# My goats (and husband) are in Kentucky Living Magazine



## mariarose (Oct 23, 2014)

If anyone receives Kentucky Living magazine, the November 2018 issue has an article Nature Nurtures. My husband was interviewed for that and there are a few pictures of some of my goats. I know hardly anyone here would see it, but I'm a little bit proud.


----------



## Madgoat (Jan 8, 2017)

Congrats! You should be proud! Is the article available online?


----------



## groovyoldlady (Jul 21, 2011)

How exciting!!!!!


----------



## mariarose (Oct 23, 2014)

Madgoat said:


> Congrats! You should be proud! Is the article available online?


I haven't found it. If I do, I'll post the URL here. Now, there are only 2 pics with my goats in it. But I like it.


----------



## elvis&oliver (Jun 28, 2018)

That’s really something! How neat for you guys
Hope we can see the pics.


----------



## IHEARTGOATS (Jun 14, 2016)

Very cool


----------



## Dwarf Dad (Aug 27, 2017)

That is really great!


----------



## goatblessings (Jan 6, 2015)

Congrats!!! What area of Kentucky? Some of my family live down there.... my uncle is a Director on the Farm Bureau.....


----------



## mariarose (Oct 23, 2014)

Bowling Green area.


----------



## toth boer goats (Jul 20, 2008)

Congrats.


----------



## Nigerian dwarf goat (Sep 25, 2017)

neat!


----------



## ksalvagno (Oct 6, 2009)

How exciting! Can you post a picture of it?


----------



## mariarose (Oct 23, 2014)

I don't think the November issue is online yet. When it is, I'll let everyone know the URL. Currently, I have no phone or camera.


----------



## mariarose (Oct 23, 2014)

Not all the pictures that are in the paper periodical are in the online edition, but this is the article. The buckling shown is Pope Gregory, Boer/Kiko cross.
https://www.kentuckyliving.com/lifestyle/nature-nurtures I wish they had all the pictures, but I did promise to post the link.

Thanks for looking.


----------



## rgdlljames (Sep 8, 2011)

Very cool! Congrats!


----------



## ksalvagno (Oct 6, 2009)

Nice article!


----------



## elvis&oliver (Jun 28, 2018)

My brother is retired Air Force and served for 22 years. 
First Thank your husband for all he’s done for our country. A heartfelt thank you. 
I love this article and will be passing it on to my brother as well. 
Love your goats! Hope to see more pics of them


----------



## Dwarf Dad (Aug 27, 2017)

Great article, thank you for sharing!


----------



## Lstein (Oct 2, 2014)

Congrats and thanks for sharing!


----------



## toth boer goats (Jul 20, 2008)

Love it, thanks for sharing.


----------



## MadCatX (Jan 16, 2018)

Great article and awesome! Very awesome!


----------



## Damfino (Dec 29, 2013)

What a great article! Thanks for sharing it!


----------



## elvis&oliver (Jun 28, 2018)

@mariarose 
Happy Veterans Day to your husband. We are so thankful to him and respect all veterans for their service. We are blessed to have men and women who serve our country.
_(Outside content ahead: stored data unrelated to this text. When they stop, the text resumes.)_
-- ==== Sys2Proof/Machine/Platform.lean ====
section
/-!
DEFINITION. The part around the cores: partitions and swaps (R461-R467), virtual functions, firmware and security
(R475-R483), fabric and collectives (R484-R488), observation (R490-R495), clock and power (R498-R500).
-/

namespace Sys2Proof.Machine

open Sys2Proof

/-! ### Residency and swaps (R462-R467) -/

/-- Add a bit to a mask, and take one away. -/
def setBit (x : DWord) (n : Nat) : DWord := x ||| BitVec.ofNat 64 (2 ^ n)
def clearBit (x : DWord) (n : Nat) : DWord := x &&& ~~~(BitVec.ofNat 64 (2 ^ n))

/-- The function becomes resident on a partition, and its slice begins (R462, R463). -/
def State.setResident (s : State) (p fn : Nat) : State :=
  (s.onPart p fun q => { q with resident := some fn, since := s.gtc.toNat }).onFn fn fun v => { v with res := setBit v.res p }

/-- Work of a function that may go on now that it is resident: commands, units, saved groups, gangs (R462, R465). -/
def State.stirFn (s : State) (fn : Nat) : State :=
  let mine := fun (tid : Nat) => (s.task tid).any fun t => t.fn = fn && !t.ended
  let t := (s.contexts.filter fun c => c.fn = fn && !c.ended).foldl (fun u c => u.queuesGo c.tag) s
  t.post (((s.groups.filter fun g => g.saved && !g.freed && mine g.task).map fun g => .groupRestore g.gid) ++
    (((List.range 64).filter fun c => (s.clusters[c]?).any fun k => k.newt ≠ []).map fun c => .groupPlacement c) ++
    (((List.range 8).filter fun d => (s.dies[d]?).any fun k => k.units ≠ [] || k.pieces ≠ []).map fun d => .unitHandout d) ++
    (s.tasks.filter fun k => k.fn = fn && k.gang.waits).map fun k => .gangRetry k.tid)

/-- A function bound to a partition has work that waits: a command not yet complete, or a task not yet ended (R463). -/
def State.wants (s : State) (fn : Nat) : Bool :=
  (s.fns[fn]?).any (fun v => v.queues.toList.any fun q => q.running ≠ [] || (q.cfg.getLsbD 0 && q.head ≠ q.tail)) ||
    s.tasks.any fun t => t.fn = fn && !t.ended

/-- Functions enabled and bound to a partition, in VF order starting after one (R463). -/
def State.turnOf (s : State) (p after : Nat) : List Nat :=
  ((List.range 96).map fun k => (after + 1 + k) % 96).filter fun f =>
    (s.fns[f]?).any fun v => v.enabled && v.parts.getLsbD p

/-- A sheaf has issued its first group (R467). -/
def Sheaf.begun (h : Sheaf) : Bool := h.life ≠ .live || h.retired ≠ 0 || h.round ≠ 0 || h.wait.isSome || h.mid

/-- A committed gang launch holds a partition until each of its sheaves has issued its first group (R467). -/
def State.gangHolds (s : State) (p : Nat) : Bool :=
  s.tasks.any fun t => !t.ended && t.lrec.partMask.getLsbD p && (match t.gang with
    | .committed _ => true
    | .started => s.sheaves.any fun h => h.task = t.tid && !h.fromBin && !h.begun
    | _ => false)

/-- Groups of a function placed on a cluster. -/
def State.fnGroups (s : State) (fn c : Nat) : List Group :=
  s.groups.filter fun g => !g.freed && !g.saved && g.core / 8 = c && (s.task g.task).any fun t => t.fn = fn

/-- A job of a function. -/
def State.jobOf (s : State) (fn : Nat) (j : Job) : Bool :=
  match j with
  | .groups tid _ _ => (s.task tid).any fun t => t.fn = fn
  | .set _ tid _ _ => (s.task tid).any fun t => t.fn = fn

/-- Of some groups with their sizes, those that do not fit what is left of a slot, each taken whole where it fits (R465). -/
def slotSpill : Nat → List (Nat × Nat) → List Nat
  | _, [] => []
  | left, (g, n) :: r => if n ≤ left then slotSpill (left - n) r else g :: slotSpill left r

/-- Bytes of a saved group (R452). -/
def State.groupBytes (s : State) (gid : Nat) : Nat := ((s.group gid).map s.stateBytes).getD 0

/-- Groups of a cluster's state that go to the spill area: its counters and queue lie in the slot (R465). -/
def State.spillOf (s : State) (gs : List Nat) (jobs : Nat) : List Nat :=
  slotSpill (Config.shadowSlot - 128 - 16 * jobs) (gs.map fun g => (g, s.groupBytes g))

/-- The spill of a cluster's state fits its function's area beside what lies there (R465). -/
def State.spillFits (s : State) (x : Shadow) : Bool :=
  let there := (s.dies.toList.flatMap fun d => d.slots.toList.filterMap id).filter fun y => y.fn = x.fn
  x.spill = [] || (((x :: there).flatMap Shadow.spill).map s.groupBytes).foldl (· + ·) 0 ≤ Config.spillArea x.fn

/-- Keep a cluster's state in an empty slot of its die, with a spill where it does not fit, or, with no such slot or no room for the
spill, with what is saved to device memory (R26, R465). -/
def State.keepShadow (s : State) (x : Shadow) : State :=
  match s.dies[x.cluster / 8]? with
  | none => s
  | some d =>
    match (List.range 2).find? fun i => d.slots[i]? = some none && s.spillFits x with
    | some i => s.onDie (x.cluster / 8) fun d => { d with slots := d.slots.setIfInBounds i (some x) }
    | none => { s with saves := s.saves ++ [{ x with spill := [] }] }

/-- The outgoing state of a cluster leaves it: groups, counters, the Newt's queue (R464, R465). -/
def State.swapOut (s : State) (fn c : Nat) : State :=
  match s.clusters[c]? with
  | none => s
  | some k =>
    let gs := (s.fnGroups fn c).map Group.gid
    let mine := k.newt.filter (s.jobOf fn)
    let s1 := gs.foldl State.saveGroup s
    let s2 := s1.onCluster c fun k =>
      { k with counters := Vector.replicate 16 0, newt := k.newt.filter fun j => !mine.contains j }
    s2.keepShadow { fn := fn, cluster := c, spill := s2.spillOf gs mine.length, groups := gs, counters := k.counters, newt := mine }

/-- A group comes back from a slot, or from its spill, to the place it had (R465). -/
def State.unshadow (s : State) (gid : Nat) : State :=
  match s.group gid with
  | none => s
  | some g => if g.saved && !g.freed then s.restoreAt gid g.core g.spadBase else s

/-- Groups come back together: their scoreboard entries keep their order (R197), and paced ones may advance. -/
def State.unshadowAll (s : State) (gs : List Nat) : State :=
  gs.foldl State.postAdvance ((gs.foldl State.unshadow s).reregister gs)

/-- A cluster's counters and queue come back. -/
def State.takeShadow (s : State) (x : Shadow) : State :=
  s.onCluster x.cluster fun k => { k with counters := x.counters, newt := k.newt ++ x.newt }

/-- The incoming state of a cluster is read from the slot that holds it, which becomes empty, or from device memory (R465);
its groups saved there are restored by GROUP_RESTORE. -/
def State.swapIn (s : State) (fn c : Nat) : State :=
  let is := fun (x : Shadow) => x.fn = fn && x.cluster = c
  let slot := ((s.dies[c / 8]?).map fun d => d.slots.toList.filterMap id).getD []
  match slot.find? is with
  | some x =>
    let clear := fun (d : Die) => { d with slots := d.slots.map fun y => if y.any is then none else y }
    ((s.onDie (c / 8) clear).takeShadow x).unshadowAll x.groups
  | none =>
    match s.saves.find? is with
    | some x => ({ s with saves := s.saves.filter fun y => !is y }).takeShadow x
    | none => s

/-- A swap of a partition, cluster by cluster (R464); the first of each pair is written before the second is read. -/
def State.swapPartition (s : State) (p out inn : Nat) : State :=
  let t := (s.partClusters p).foldl (fun u c => (u.swapOut out c).swapIn inn c) s
  ((t.onFn out fun v => { v with res := clearBit v.res p }).setResident p inn).stirFn inn

/-- A function takes a partition that no other holds, with what a swap kept of it (R463, R465). -/
def State.takePartition (s : State) (p inn : Nat) : State :=
  (((s.partClusters p).foldl (fun u c => u.swapIn inn c) s).setResident p inn).stirFn inn

/-- A sheaf on a partition cannot be drained yet (R450, R455). -/
def State.swapWaits (s : State) (p out : Nat) : Bool :=
  (s.partClusters p).any fun c => (s.fnGroups out c).any fun g => (s.members g.gid).any s.drainWaits

/-- TIME_SLICE_END: another bound function with work takes its turn; without one the resident stays (R463, R464, R467). -/
def execTimeSliceEnd (part : Nat) (s : State) : Out :=
  .next (match s.part part with
    | none => s
    | some p =>
      match p.resident with
      | none => (match (s.turnOf part 95).find? s.wants with | some f => s.takePartition part f | none => s)
      | some r =>
        if s.gangHolds part then s
        else match (s.turnOf part r).find? fun f => f ≠ r && s.wants f with
          | none => s.onPart part fun q => { q with since := s.gtc.toNat }
          | some f => if s.swapWaits part r then s else s.swapPartition part r f)

/-- CORE_RELEASE: the Newt releases a halted core; its sheaves go on, the halting one too (R461, R464). -/
def execCoreRelease (core : Nat) (s : State) : Out :=
  .next (State.mapSheaves { s with halted := s.halted.filter (·.1 ≠ core) } fun h =>
    if (s.group h.group).any (·.core = core) then { h with coreHalt := false } else h)

/-! ### Partitions and virtual functions (R24, R25, R462, R478, R500) -/

/-- A cluster is bound to a partition: its state is cleared, as at reset (R85, R500). -/
def State.powerOn (s : State) (c : Nat) : State :=
  ((s.dropRange (spadKey (8 * c) 0) (8 * 2 ^ 20)).emptyTlb c).onCluster c fun _ => { Cluster.zero with powered := true }

/-- A cluster bound to no partition is off (R500). -/
def State.powerOff (s : State) (c : Nat) : State := (s.emptyTlb c).onCluster c fun _ => Cluster.zero

/-- A partition as the monitor makes it, its registers at reset (R76, R81). -/
def Partition.fresh (n : Nat) (cs : List Nat) : Partition :=
  { num := n, clusters := cs, nqcfg := 0, nqtail := 0, nqhead := 0, nqdrop := 0, cthr := 0x01000100, waiting := []
    windows := [], nqfull := false, resident := none, since := 0 }

/-- The clusters named may form the partition: whole, distinct, and no other's (R24). -/
def State.clustersFree (s : State) (part : Nat) (cs : List Nat) : Bool :=
  cs.all (fun c => c < 64 && !(s.partitions.any fun p => p.num ≠ part && p.clusters.contains c)) && cs.dedup = cs

/-- PARTITION_CONFIGURE: create, resize or, with no cluster named, delete a partition that no function is bound to (R462). -/
def execPartitionConfigure (part : Nat) (clusters : List Nat) (s : State) : Out :=
  .next (
    let bound := s.fns.toList.any fun v => v.parts.getLsbD part
    if bound || 64 ≤ part || !s.clustersFree part clusters then s
    else
      let old := s.partClusters part
      let s1 := (old.filter fun c => !clusters.contains c).foldl State.powerOff s
      let s2 := (clusters.filter fun c => !old.contains c).foldl State.powerOn s1
      if clusters = [] then { s2 with partitions := s2.partitions.filter (·.num ≠ part) }
      else if (s2.part part).isSome then s2.onPart part fun p => { p with clusters := clusters }
      else { s2 with partitions := s2.partitions ++ [Partition.fresh part clusters] })

/-- Record one measurement block (R480). -/
def Firmware.measure (f : Firmware) (index digest : Nat) : Firmware :=
  { f with measured := f.measured.filter (·.1 ≠ index) ++ [(index, digest)] }

/-- VF_ENABLE: the function runs with a policy image that the monitor holds, or stays disabled (R478). It is resident on a
partition that no other is resident on (R463). DESIGN CHOICE (LOG 24): R25 binds a function to one partition, R374 and R462 to any
set of them: the monitor binds it to those of `parts` that exist, and to none the function stays disabled, as it does while a
function-level reset drains (R482). -/
def execVfEnable (fn policy : Nat) (parts : DWord) (s : State) : Out :=
  .next (
    match (s.fns[fn]?).bind fun v => if v.enabled || v.resetting then none else s.firmware.policies.find? (·.version = policy) with
    | none => s
    | some x =>
      let ps := (s.partitions.map Partition.num).filter fun p => parts.getLsbD p
      if ps = [] then s else
      let s1 := s.onFn fn fun v => { v with enabled := true, policy := some x, parts := ps.foldl setBit 0 }
      let s2 := ps.foldl (fun t p => t.onPart p fun q => { q with cthr := x.cthr }) s1
      let s3 := { s2 with firmware := s2.firmware.measure (16 + fn) x.image.digest }
      ps.foldl (fun t p => if (t.part p).any (·.resident.isNone) then t.setResident p fn else t) s3)

/-! ### Firmware and security (R479-R481) -/

/-- Proenapin accepts an image: its signature verifies and its security version is not below the fuses' (R479, R480). -/
def imageOk (i : FwImage) (fuses : Nat) : Bool := i.signatureOk && fuses ≤ i.secVersion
Wishing him a year of good health.


----------



## mariarose (Oct 23, 2014)

Gerry says, "Thank you, very much."


----------



## HoosierShadow (Apr 20, 2010)

Awww I saw the issue this evening when we walked into our 4-H office for the awards banquet this evening, and wanted to stop to look at the full article/pics on our way out and we ended up going out different doors. Very awesome that he was in the magazine and what a great article and great way to honor Veterans!


----------



## kentuckytrapper (Jul 31, 2018)

mariarose said:


> If anyone receives Kentucky Living magazine, the November 2018 issue has an article Nature Nurtures. My husband was interviewed for that and there are a few pictures of some of my goats. I know hardly anyone here would see it, but I'm a little bit proud.


Thank you! I will get a copy!


----------



## kentuckytrapper (Jul 31, 2018)

mariarose said:


> Not all the pictures that are in the paper periodical are in the online edition, but this is the article. The buckling shown is Pope Gregory, Boer/Kiko cross.
> https://www.kentuckyliving.com/lifestyle/nature-nurtures I wish they had all the pictures, but I did promise to post the link.
> 
> Thanks for looking.


Thank you for the link! Great article! Lovely goats and habitat!


----------



## WhiteFeatherFarms (Jun 29, 2017)

This is really neat, you should be so proud!!


----------



## singinggoatgirl (Apr 13, 2016)

Just saw this. So cool!


----------